(Stored data)
□ □ □ □ □ □ □

/-- R24, R31, R32, R33: what a host read of each register returns, as a number. -/
def Obligations.HostReadOfEachRegister : Prop :=
  ∀ s : State,
    (s.regRead .val).toNat = s.val.toNat ∧ s.regRead .addr = s.addr ∧ s.regRead .len = s.len ∧
    (s.regRead .result).toNat = s.result.toNat ∧ (s.regRead .param).toNat = s.params.W ∧
    (s.regRead .bwPoly).toNat = s.bw.poly.toNat ∧ (s.regRead .bwMask).toNat = s.bw.mask.toNat ∧
    (s.regRead .tbPoly).toNat = s.tb.poly.toNat ∧ (s.regRead .tbMask).toNat = s.tb.mask.toNat ∧
    (∀ r ∈ [Reg.cmd, .rsv7, .rsv11, .rsv15], s.regRead r = 0) ∧
    (∀ (r : Reg) (c : EngineCfg s.params.W), (r = .bwCfg ∧ c = s.bw) ∨ (r = .tbCfg ∧ c = s.tb) → c.pack < 256 →
      (s.regRead r).toNat =
        (if c.valid then 1 else 0) + 2 * (if c.dir = .lsbFirst then 1 else 0) + 256 * c.pack)

/-- R29, R170: STATUS holds BUSY at bit 0, the ERR code (0 to 3) at bits 7:4, OVR at bit 8, and nothing else. -/
def Obligations.StatusHoldsBusyErrOvr : Prop :=
  ∀ s : State, (s.regRead .status).toNat =
    (if s.busy then 1 else 0) +
      16 * (match s.err with | .none => 0 | .illegal => 1 | .nocfg => 2 | .range => 3) +
      256 * (if s.ovr then 1 else 0)

/-- R24: a host read changes no state of the block or of data memory. Acceptance changes what no register but STATUS
reads; and from then until the command leaves the latch, no step changes what a register other than STATUS reads, except
that VAL, ADDR and LEN take what the host itself writes there. -/
def Obligations.ReadsHaveNoEffectAndSeeTheStateBeforeTheCommand : Prop :=
  (∀ (s : State) (r : Reg), s.hostDo (.read r) = .next { s with notes := .saw r (s.regRead r) :: s.notes }) ∧
  (∀ (s : State) (v : HostWord) (r : Reg), s.pend = none → r ≠ .status →
    (s.regWrite .cmd v).regRead r = s.regRead r) ∧
  (∀ (s : State) (v : HostWord), s.pend = none → ((s.regWrite .cmd v).regRead .status).getLsbD 0 = true) ∧
  (∀ (s t : State) (r : Reg), step s = .next t → s.busy = true → t.busy = true → r ≠ .status →
    (r ∈ [Reg.val, .addr, .len] → s.program.head? ≠ some (.writeBack r) ∧
      ∀ v : HostWord, s.program.head? ≠ some (.write r v)) →
    t.regRead r = s.regRead r)

/-- R29: OVR is cleared by a STATUS write with bit 8 = 1 or by reset, and set by a CMD write while BUSY = 1, alone. -/
def Obligations.OverrunIsStickyUntilClearedOrReset : Prop :=
  ∀ s t : State, step s = .next t →
    (s.ovr = true → t.ovr = false → s.turns.head? = some .reset ∨ ∃ (v : HostWord) (rest : List HostAction),
      (s.program = .write .status v :: rest ∨ (s.program = .writeBack .status :: rest ∧ v = lastSeen s.notes)) ∧
      v.getLsbD 8 = true) ∧
    (s.ovr = false → t.ovr = true → s.busy = true ∧ ∃ (v : HostWord) (rest : List HostAction),
      s.program = .write .cmd v :: rest ∨ (s.program = .writeBack .cmd :: rest ∧ v = lastSeen s.notes))

/-- R29: ERR changes only at a completion, where a command in flight ends, or at reset. -/
def Obligations.ErrIsWrittenOnlyAtCompletionOrReset : Prop :=
  ∀ s t : State, step s = .next t → t.err ≠ s.err →
    (s.busy = true ∧ t.busy = false) ∨ s.turns.head? = some .reset

/-- R21, R28: RESULT changes only at reset, or where a command that writes it, so neither `cfg.bw` nor `cfg.tb`,
completes with ERR = NONE. No host write and no other step changes it. -/
def Obligations.ResultIsWrittenOnlyAtCompletionOrReset : Prop :=
  ∀ s t : State, step s = .next t → t.result.toNat ≠ s.result.toNat →
    (∃ (p : Pending s.params.W) (i : Instr), s.pend = some p ∧ decode p.word = .instr i ∧
      (∀ d, i ≠ .cfgBw d ∧ i ≠ .cfgTb d) ∧ t.busy = false ∧ t.err = .none) ∨
    s.turns.head? = some .reset

/-! ## Reset (`70_reset_and_hazards.md` R190) -/

/-- R190: reset gives every register and configuration field its reset value, abandons the command in flight, and
leaves data memory. Nothing is said of the table, whose contents are unspecified. -/
def Obligations.ResetGivesTheResetValues : Prop :=
  ∀ (s : State) (rest : List Turn), s.turns = .reset :: rest → ∃ T,
    step s = .next { s with
      val := 0, addr := 0, len := 0, result := 0, err := .none, ovr := false, pend := none, table := T, turns := rest,
      bw := { valid := false, dir := .msbFirst, poly := 0, mask := 0, pack := 0 },
      tb := { valid := false, dir := .msbFirst, poly := 0, mask := 0, pack := 0 } }

/-- R20, R190: what the host reads of every register after reset: PARAM is W, every other register reads 0. -/
def Obligations.EveryRegisterReadsItsResetValue : Prop :=
  ∀ (p : Params) (r : Reg),
    ((State.resetOf p).regRead r).toNat = if r = .param then p.W else 0

/-! ## The commands -/

/-- R100, R101: `rev`, whose word is 0x00000003 (any other word with OP = 3 is illegal), completes with the bits of
VAL's copy in reverse order in RESULT, whatever the engines are. -/
def Obligations.RevReversesValIntoResult : Prop :=
  decode 0x00000003#32 = .instr .rev ∧
  (∀ w : CmdWord, opField w = 3#4 → w ≠ 0x00000003#32 → ∃ why, decode w = .illegal why) ∧
  ∀ (s : State) (p : Pending s.params.W), s.pend = some p →
    ∃ y : BitVec s.params.W,
      (∀ i, i < s.params.W → y.getLsbD (s.params.W - 1 - i) = p.val.getLsbD i) ∧
      exec .rev s = .next { s with result := y, err := .none, pend := none }

/-- R113 and R114, with R110 and R111: the words of the two shift commands (any other word with OP = 4 is illegal); a
shift command completes with VAL's copy shifted in its engine's direction, by any count, or with NOCFG and nothing else
changed when the engine was never configured. -/
def Obligations.ShiftCommandsShiftInTheirEnginesDirection : Prop :=
  (∀ n : Nat, n ≤ 255 → decode (BitVec.ofNat 32 (0x4 + 256 * n)) = .instr (.shiftBw n) ∧
    decode (BitVec.ofNat 32 (0x14 + 256 * n)) = .instr (.shiftTb n)) ∧
  (∀ w : CmdWord, opField w = 4#4 → (∀ n : Nat, n ≤ 255 → w ≠ BitVec.ofNat 32 (0x4 + 256 * n) ∧
    w ≠ BitVec.ofNat 32 (0x14 + 256 * n)) → ∃ why, decode w = .illegal why) ∧
  ∀ (s : State) (p : Pending s.params.W) (n : Nat) (i : Instr) (c : EngineCfg s.params.W), s.pend = some p →
    (i = .shiftBw n ∧ c = s.bw) ∨ (i = .shiftTb n ∧ c = s.tb) →
    (c.valid = false → exec i s = .next { s with err := .nocfg, pend := none }) ∧
    (c.valid = true → ∃ y : BitVec s.params.W,
      y.toNat = (if n < s.params.W then
        (match c.dir with
          | .msbFirst => p.val.toNat * 2 ^ n % 2 ^ s.params.W
          | .lsbFirst => p.val.toNat / 2 ^ n) else 0) ∧
      exec i s = .next { s with result := y, err := .none, pend := none })

/-- R120, R121, R124: `cfg.bw d`, by its two words (any other word with OP = 1 and ENG = 0 is illegal), replaces the
bitwise engine's configuration by the derived one, and writes nothing else but ERR = NONE. -/
def Obligations.CfgBwConstructsTheBitwiseEngine : Prop :=
  (∀ d : Dir, decode (if d = .msbFirst then 0x00000001#32 else 0x00000021#32) = .instr (.cfgBw d)) ∧
  (∀ w : CmdWord, opField w = 1#4 → engField w = 0#1 → w ∉ [0x00000001#32, 0x00000021#32] →
    ∃ why, decode w = .illegal why) ∧
  ∀ (s : State) (p : Pending s.params.W) (d : Dir), s.pend = some p →
    ∃ c : EngineCfg s.params.W,
      exec (.cfgBw d) s = .next { s with bw := c, err := .none, pend := none } ∧ c.valid = true ∧ c.dir = d ∧
      (d = .msbFirst → c.poly = p.val ∧ c.mask.toNat = 2 ^ (s.params.W - 1) ∧ c.pack = s.params.W - 8) ∧
      (d = .lsbFirst → (∀ i, i < s.params.W → c.poly.getLsbD (s.params.W - 1 - i) = p.val.getLsbD i) ∧
        c.mask.toNat = 1 ∧ c.pack = 0)

/-- R140, R141, R142: `cfg.tb d`, by its two words (any other word with OP = 1 and ENG = 1 is illegal), replaces the
table engine's configuration and its whole table, entry `i` being `BwByte(c, 0, i)` of the new configuration, and writes
nothing else but ERR = NONE. -/
def Obligations.CfgTbConstructsTheTableEngine : Prop :=
  (∀ d : Dir, decode (if d = .msbFirst then 0x00000011#32 else 0x00000031#32) = .instr (.cfgTb d)) ∧
  (∀ w : CmdWord, opField w = 1#4 → engField w = 1#1 → w ∉ [0x00000011#32, 0x00000031#32] →
    ∃ why, decode w = .illegal why) ∧
  ∀ (s : State) (p : Pending s.params.W) (d : Dir), s.pend = some p →
    ∃ (c : EngineCfg s.params.W) (T : Table s.params.W),
      exec (.cfgTb d) s = .next { s with tb := c, table := T, err := .none, pend := none } ∧
      c.valid = true ∧ c.dir = d ∧
      (d = .msbFirst → c.poly = p.val ∧ c.mask.toNat = 2 ^ (s.params.W - 1) ∧ c.pack = s.params.W - 8) ∧
      (d = .lsbFirst → (∀ i, i < s.params.W → c.poly.getLsbD (s.params.W - 1 - i) = p.val.getLsbD i) ∧
        c.mask.toNat = 1 ∧ c.pack = 0) ∧
      ∀ i : Fin 256, T[i] = bwByte c 0 (BitVec.ofNat 8 i.val)

/-- R126, R52: `crc.bw`, whose word is 0x00000002 (any other word with OP = 2 and ENG = 0 is illegal), fails with NOCFG,
then with RANGE, and else folds `BwByte` over the `L` bytes read at `A, A+1, …` in that order, from the seed. (`draws`
counts the model's free values, log entry 3.) -/
def Obligations.CrcBwFoldsTheBytesOfTheRange : Prop :=
  decode 0x00000002#32 = .instr .crcBw ∧
  (∀ w : CmdWord, opField w = 2#4 → engField w = 0#1 → w ≠ 0x00000002#32 → ∃ why, decode w = .illegal why) ∧
  ∀ (s : State) (p : Pending s.params.W), s.pend = some p →
    (s.bw.valid = false → exec .crcBw s = .next { s with err := .nocfg, pend := none }) ∧
    (s.bw.valid = true → p.len ≠ 0 → s.params.memBytes < p.addr.toNat + p.len.toNat →
      exec .crcBw s = .next { s with err := .range, pend := none }) ∧
    (s.bw.valid = true → (p.len = 0 ∨ p.addr.toNat + p.len.toNat ≤ s.params.memBytes) →
      ∃ bytes : List Byte, bytes.length = p.len.toNat ∧
        (∀ k, k < p.len.toNat → bytes[k]? = some (s.memRead p k (p.addr.toNat + k))) ∧
        exec .crcBw s = .next { s with
          result := bytes.foldl (bwByte s.bw) p.val, err := .none, pend := none, draws := s.draws + p.len.toNat })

□ □ □ □ □ □ □

Please return the lines above that run from the line containing "(s.regRead .result).toNat = s.result.toNat" to the line containing "(.write r v)) →", inclusive, exactly and with no other lines.

ANSWER TO THE PROBLEM
    (s.regRead .result).toNat = s.result.toNat ∧ (s.regRead .param).toNat = s.params.W ∧
    (s.regRead .bwPoly).toNat = s.bw.poly.toNat ∧ (s.regRead .bwMask).toNat = s.bw.mask.toNat ∧
    (s.regRead .tbPoly).toNat = s.tb.poly.toNat ∧ (s.regRead .tbMask).toNat = s.tb.mask.toNat ∧
    (∀ r ∈ [Reg.cmd, .rsv7, .rsv11, .rsv15], s.regRead r = 0) ∧
    (∀ (r : Reg) (c : EngineCfg s.params.W), (r = .bwCfg ∧ c = s.bw) ∨ (r = .tbCfg ∧ c = s.tb) → c.pack < 256 →
      (s.regRead r).toNat =
        (if c.valid then 1 else 0) + 2 * (if c.dir = .lsbFirst then 1 else 0) + 256 * c.pack)

/-- R29, R170: STATUS holds BUSY at bit 0, the ERR code (0 to 3) at bits 7:4, OVR at bit 8, and nothing else. -/
def Obligations.StatusHoldsBusyErrOvr : Prop :=
  ∀ s : State, (s.regRead .status).toNat =
    (if s.busy then 1 else 0) +
      16 * (match s.err with | .none => 0 | .illegal => 1 | .nocfg => 2 | .range => 3) +
      256 * (if s.ovr then 1 else 0)

/-- R24: a host read changes no state of the block or of data memory. Acceptance changes what no register but STATUS
reads; and from then until the command leaves the latch, no step changes what a register other than STATUS reads, except
that VAL, ADDR and LEN take what the host itself writes there. -/
def Obligations.ReadsHaveNoEffectAndSeeTheStateBeforeTheCommand : Prop :=
  (∀ (s : State) (r : Reg), s.hostDo (.read r) = .next { s with notes := .saw r (s.regRead r) :: s.notes }) ∧
  (∀ (s : State) (v : HostWord) (r : Reg), s.pend = none → r ≠ .status →
    (s.regWrite .cmd v).regRead r = s.regRead r) ∧
  (∀ (s : State) (v : HostWord), s.pend = none → ((s.regWrite .cmd v).regRead .status).getLsbD 0 = true) ∧
  (∀ (s t : State) (r : Reg), step s = .next t → s.busy = true → t.busy = true → r ≠ .status →
    (r ∈ [Reg.val, .addr, .len] → s.program.head? ≠ some (.writeBack r) ∧
      ∀ v : HostWord, s.program.head? ≠ some (.write r v)) →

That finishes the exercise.